Cuando abrimos la puerta nerviosas...
Ella dijo: "¡Guau! ¿Vinieron?" y se rió en la cama, así que nos sorprendió.
Aunque tenía el pie fijo, estaba increíblemente animada. ¡Incluso se comió tres postres que Momoko hizo!
"Es típico de Ai-chan".
Hazuki rió levemente.
Pero Aiko, ella también se lesionó antes... Me pregunto si podría ver su historial médico.
Al ver a Hana decir eso, Hazuki no pudo evitar sonreír.

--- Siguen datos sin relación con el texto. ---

-- ==== Sys2Proof/Machine/Float.lean ====
section
/-! DEFINITION. Floating-point arithmetic, group 0x5 (R112 to R117), conversions, group 0x6 (R118 to R128), and special
functions, group 0x7 (R129 to R131). -/

namespace Sys2Proof.Machine

/-- A lane of a slot as a value under the instruction's type. -/
def Firing.lane (f : Firing) (t : Ty) (sl : Slot) (k : Nat) : Val := laneVal t (f.data sl) k

/-- An exact value rounded once into a format; an invalid operation gives the canonical NaN and NV (R114). -/
def roundLane (v : Val) (fm : Fmt) (rm : Rnd) (sat : Bool) : Nat × Nat :=
  match v with
  | .nan => (fm.canonNaN, flNV)
  | v => roundToFormat v fm rm sat

/-- A lane-wise operation rounded once (R114). -/
def floatLanes (s : State) (h : Hdr) (lat : Nat) (rm : Rnd) (sat : Bool) (g : Firing → Nat → Val) :
    Host.Outcome State Fault Refusal :=
  compute s h lat h.ty fun f => lanewise h.ty fun k => roundLane (g f k) (fmtOf h.ty) rm sat

def execFadd (h : Hdr) (sat : Bool) (rm : Rnd) (s : State) : Host.Outcome State Fault Refusal :=
  floatLanes s h 4 rm sat fun f k => Val.add rm (f.lane h.ty .a k) (f.lane h.ty .b k)
def execFsub (h : Hdr) (sat : Bool) (rm : Rnd) (s : State) : Host.Outcome State Fault Refusal :=
  floatLanes s h 4 rm sat fun f k => Val.add rm (f.lane h.ty .a k) (f.lane h.ty .b k).negate
def execFmul (h : Hdr) (sat : Bool) (rm : Rnd) (s : State) : Host.Outcome State Fault Refusal :=
  floatLanes s h 4 rm sat fun f k => Val.mul (f.lane h.ty .a k) (f.lane h.ty .b k)
def execFfma (h : Hdr) (sat : Bool) (rm : Rnd) (s : State) : Host.Outcome State Fault Refusal :=
  floatLanes s h 4 rm sat fun f k =>
    Val.add rm (Val.mul (f.lane h.ty .a k) (f.lane h.ty .b k)) (f.lane h.ty .c k)
def execFfms (h : Hdr) (sat : Bool) (rm : Rnd) (s : State) : Host.Outcome State Fault Refusal :=
  floatLanes s h 4 rm sat fun f k =>
    Val.add rm (Val.mul (f.lane h.ty .a k) (f.lane h.ty .b k)) (f.lane h.ty .c k).negate

/-- FDOT2 (R115): c plus two lane products, rounded once to f32. -/
def execFdot2 (h : Hdr) (sat : Bool) (rm : Rnd) (s : State) : Host.Outcome State Fault Refusal :=
  compute s h 4 .f32 fun f =>
    let p (k : Nat) : Val := Val.mul (f.lane h.ty .a k) (f.lane h.ty .b k)
    let r := roundLane (Val.add rm (Val.add rm (f.lane .f32 .c 0) (p 0)) (p 1)) .f32 rm sat
    (BitVec.ofNat 32 r.1, [r.2])

/-- The lane operations of R116 that only choose or change bits. -/
def signLanes (s : State) (h : Hdr) (g : Firing → Nat → Nat × Nat) : Host.Outcome State Fault Refusal :=
  compute s h 1 h.ty fun f => lanewise h.ty (g f)

def Firing.bits (f : Firing) (t : Ty) (sl : Slot) (k : Nat) : Nat := laneBits (f.data sl) t.width k

def execFmin (h : Hdr) (s : State) : Host.Outcome State Fault Refusal :=
  signLanes s h fun f k => lesserF (fmtOf h.ty) (f.bits h.ty .a k) (f.bits h.ty .b k)
def execFmax (h : Hdr) (s : State) : Host.Outcome State Fault Refusal :=
  signLanes s h fun f k => greaterF (fmtOf h.ty) (f.bits h.ty .a k) (f.bits h.ty .b k)

/-- A lane with its sign replaced; a NaN gives the canonical NaN and NV (R116). -/
def signLane (t : Ty) (x : Nat) (nan neg : Bool) : Nat × Nat :=
  if ((fmtOf t).value x).isNaN || nan then ((fmtOf t).canonNaN, flNV)
  else ((fmtOf t).signed neg (x % 2 ^ (t.width - 1)), 0)

def execFabs (h : Hdr) (s : State) : Host.Outcome State Fault Refusal :=
  signLanes s h fun f k => signLane h.ty (f.bits h.ty .a k) false false
def execFneg (h : Hdr) (s : State) : Host.Outcome State Fault Refusal :=
  signLanes s h fun f k => signLane h.ty (f.bits h.ty .a k) false (!(f.lane h.ty .a k).neg)
def execFcpys (h : Hdr) (s : State) : Host.Outcome State Fault Refusal :=
  signLanes s h fun f k => signLane h.ty (f.bits h.ty .a k) (f.lane h.ty .b k).isNaN (f.lane h.ty .b k).neg

/-- A compare of lane LANE (R117): NV in that lane on a NaN. -/
def compareF (s : State) (h : Hdr) (lane : BitVec 3) (unord : Bool) (p : Val → Val → Bool) :
    Host.Outcome State Fault Refusal :=
  compute s h 1 .pred fun f =>
    let x := f.lane h.ty .a lane.toNat
    let y := f.lane h.ty .b lane.toNat
    if x.isNaN || y.isNaN then (predWord unord, (upto lane.toNat).map (fun _ => 0) ++ [flNV]) else (predWord (p x y), [0])

def execFcmpeq (h : Hdr) (lane : BitVec 3) (s : State) : Host.Outcome State Fault Refusal :=
  compareF s h lane false Val.eqv
def execFcmpne (h : Hdr) (lane : BitVec 3) (s : State) : Host.Outcome State Fault Refusal :=
  compareF s h lane true fun x y => !x.eqv y
def execFcmplt (h : Hdr) (lane : BitVec 3) (s : State) : Host.Outcome State Fault Refusal :=
  compareF s h lane false Val.lt
def execFcmple (h : Hdr) (lane : BitVec 3) (s : State) : Host.Outcome State Fault Refusal :=
  compareF s h lane false fun x y => !y.lt x
def execFcmpun (h : Hdr) (lane : BitVec 3) (s : State) : Host.Outcome State Fault Refusal :=
  compareF s h lane true fun _ _ => false

/-! Conversions. -/

/-- Conv(x) of R119: into an integer lane by FpToInt, else rounded; a NaN source gives NV. -/
def convLane (x : Val) (dst : Ty) (rm : Rnd) (sat : Bool) : Nat × Nat :=
  if dst.isFloat then roundLane x (fmtOf dst) rm sat else fpToInt x dst.width dst.isSigned rm

/-- The source type of a conversion; f32 for a code that no well-formed word holds. -/
def srcTy (c : BitVec 4) : Ty := (Ty.ofBits c).getD .f32

/-- FCVT (R119, R120): with `.amx` every source lane updates AMAX.`areg`, whether converted or not. -/
def execFcvt (h : Hdr) (amx : Bool) (sat : Bool) (rm : Rnd) (areg : BitVec 4) (lane : BitVec 3) (src : BitVec 4)
    (s : State) : Host.Outcome State Fault Refusal :=
  let st := srcTy src
  onFiring s fun f =>
    s.fired { h := h, targets := [h.t0, h.t1], lat := 2 } f fun s =>
      let conv (k : Nat) : Nat × Nat := convLane (f.lane st .a k) h.ty rm sat
      let (d, fl) := lanewise h.ty fun k =>
        if st.lanes ≤ h.ty.lanes then (if k < st.lanes then conv k else (0, 0)) else conv (lane.toNat * h.ty.lanes + k)
      let s := s.raiseLanes f.k 0 fl
      let s := if amx then s.amaxLanes f.k areg.toNat ((upto st.lanes).map (f.lane st .a)) else s
      s.emitAll f.site 2 (f.result h false h.ty d) [h.t0, h.t1]

/-- FCVTP (R119): two source words packed into one. -/
def execFcvtp (h : Hdr) (sat : Bool) (rm : Rnd) (src : BitVec 4) (s : State) : Host.Outcome State Fault Refusal :=
  let st := srcTy src
  compute s h 2 h.ty fun f => lanewise h.ty fun k =>
    convLane (if k < st.lanes then f.lane st .a k else f.lane st .b (k - st.lanes)) h.ty rm sat

/-- FCVTX (R119): one source lane into one lane of the word in slot b. -/
def execFcvtx (h : Hdr) (sat : Bool) (rm : Rnd) (pos : BitVec 3) (lane : BitVec 3) (src : BitVec 4) (s : State) :
    Host.Outcome State Fault Refusal :=
  let st := srcTy src
  compute s h 2 h.ty fun f => lanewise h.ty fun k =>
    if k = pos.toNat then convLane (f.lane st .a lane.toNat) h.ty rm sat else (f.bits h.ty .b k, 0)

/-- FRND (R123): an integral value in the lane's own format; a zero keeps the sign. -/
def execFrnd (h : Hdr) (rm : Rnd) (s : State) : Host.Outcome State Fault Refusal :=
  compute s h 2 h.ty fun f => lanewise h.ty fun k =>
    match f.lane h.ty .a k with
    | .nan => ((fmtOf h.ty).canonNaN, flNV)
    | .inf g => ((fmtOf h.ty).infBits g, 0)
    | .fin g m e j => ((roundToFormat (.fin g (roundGrid m e 0 j g rm) 0 false) (fmtOf h.ty) rm false).1, 0)

/-- The exponent of FLDEXP (R124): an integer, or an infinity of a sign. -/
inductive Scale
  | nan
  | inf (neg : Bool)
  | by (e : Int)
  deriving DecidableEq, Repr

/-- The exponent operand: slot b as i32, or as f32 rounded toward zero. -/
def scaleOf (expf : Bool) (y : Word) : Scale :=
  if expf then
    match Fmt.f32.value y.toNat with
    | .nan => .nan
    | .inf g => .inf g
    | .fin g m e j => .by (if g then -(roundGrid m e 0 j g .rz : Int) else (roundGrid m e 0 j g .rz : Int))
  else .by y.toInt

/-- One lane of FLDEXP. -/
def ldexpLane (a : Val) (e : Scale) (fm : Fmt) (rm : Rnd) (sat : Bool) : Nat × Nat :=
  match a, e with
  | .nan, _ => (fm.canonNaN, flNV)
  | _, .nan => (fm.canonNaN, flNV)
  | .inf _, .inf true => (fm.canonNaN, flNV)
  | .inf g, _ => roundToFormat (.inf g) fm rm sat
  | .fin g 0 _ _, .inf false => let _ := g; (fm.canonNaN, flNV)
  | .fin g 0 x _, _ => roundToFormat (.fin g 0 x false) fm rm sat
  | .fin g _ _ _, .inf false => roundToFormat (.inf g) fm rm sat
  | .fin g _ x _, .inf true => roundToFormat (.fin g 0 x false) fm rm sat
  | .fin g m x j, .by k => roundToFormat (.fin g m (x + k) j) fm rm sat

/-- FLDEXP (R124). -/
def execFldexp (h : Hdr) (sat : Bool) (rm : Rnd) (expf : Bool) (s : State) : Host.Outcome State Fault Refusal :=
  compute s h 2 h.ty fun f => lanewise h.ty fun k =>
    ldexpLane (f.lane h.ty .a k) (scaleOf expf (f.data .b)) (fmtOf h.ty) rm sat

/-- FGETEXP (R125). -/
def execFgetexp (h : Hdr) (s : State) : Host.Outcome State Fault Refusal :=
  compute s h 1 .i32 fun f =>
    match f.lane .f32 .a 0 with
    | .nan => (0x7FFFFFFF, [flNV])
    | .inf _ => (0x7FFFFFFF, [0])
    | .fin _ m e _ => if m = 0 then (0x80000000, [flDZ]) else (BitVec.ofInt 32 (e + (Nat.log2 m : Int)), [0])

/-- The configuration bits that a RECONF word sends: Q[3:0] (R127). -/
def reconfBits (sat : Bool) (rm : Rnd) : BitVec 4 := BitVec.ofBool sat ++ rm.toBits

/-- RECONF (R127, R128): a reconfiguration token for the node T0 names crosses the mesh; its acknowledgement is placed
when the configuration comes into force. In temporal placement it takes effect at once and the acknowledgement is placed
in the next cycle. Markers and null tokens go to T1 only. -/
def execReconf (h : Hdr) (sat : Bool) (rm : Rnd) (s : State) : Host.Outcome State Fault Refusal :=
  onFiring s fun f =>
    s.fired { h := h, targets := [h.t1] } f fun s =>
      let k := f.result h false h.ty (f.data .a)
      match h.t0.bind (s.confTarget f.site) with
      | none => s.emitAt f.site h.t1 (s.cyc + 1) k
      | some n =>
        if f.site.holder.temporal then
          (if s.reconfigurable n then
            s.modBlock f.site.holder f.site.blk fun l => l.setConf (s.confSite n).idx (reconfBits sat rm)
           else s).emitAt f.site h.t1 (s.cyc + 1) k
        else
          s.modFab fun g => { g with flights := g.flights ++
            [{ src := f.site, dst := n, slot := .a, tok := k, out := true, conf := some (reconfBits sat rm),
               ready := s.cyc + 1 }] }

/-! Special functions: a result with the device's choice among the values R130 allows. -/

/-- A one-operand function of group 0x7, whose second argument is the device's choice. -/
def special (s : State) (h : Hdr) (lat : Nat) (g : Nat → Nat → Nat × Nat) : Host.Outcome State Fault Refusal :=
  onFiring s fun f =>
    s.fired { h := h, targets := [h.t0, h.t1], lat := lat } f fun s =>
      let r := g (f.data .a).toNat s.choice
      (s.chose.raiseFlags f.k 0 r.2).emitAll f.site lat (f.result h false h.ty (BitVec.ofNat 32 r.1)) [h.t0, h.t1]

def execFexp2f (h : Hdr) (s : State) : Host.Outcome State Fault Refusal := special s h 6 fexp2f
def execFlog2 (h : Hdr) (s : State) : Host.Outcome State Fault Refusal := special s h 8 flog2
def execFrcp (h : Hdr) (s : State) : Host.Outcome State Fault Refusal := special s h 6 frcp
def execFrsq (h : Hdr) (s : State) : Host.Outcome State Fault Refusal := special s h 8 frsq
def execFsin2 (h : Hdr) (s : State) : Host.Outcome State Fault Refusal := special s h 10 fsin2
def execFcos2 (h : Hdr) (s : State) : Host.Outcome State Fault Refusal := special s h 10 fcos2

/-- FSQRT (R130, R131) is correctly rounded. -/
def execFsqrt (h : Hdr) (rm : Rnd) (s : State) : Host.Outcome State Fault Refusal :=
  compute s h 12 h.ty fun f => let r := fsqrt (f.data .a).toNat rm; (BitVec.ofNat 32 r.1, [r.2])

end Sys2Proof.Machine
end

“Como era de esperar de una futura doctora. Hana-chan.”
Jejeje...
Justo entonces, ¡sonó el timbre de la puerta, Chilin! Y se oyó el sonido de la puerta de MAHO-do abriéndose.
Ya estoy en casa~~.
¡Ah! ¡Onpu ha vuelto! ¡Onpu-chan, Hazuki-chan también está aquí~~!
Un instante después de que pensaran que Hana había desaparecido de la pantalla, Onpu, arrastrado por Hana, llenó toda la pantalla.
¡Hazuki-chan!
“Onpu-chan, ¡cuánto tiempo sin verte~~! Pareces ocupada.”
Fufu... Tengo bastantes trabajos en el campo. Hazuki-chan, tú también debes estar ocupada de muchas maneras, ¿verdad?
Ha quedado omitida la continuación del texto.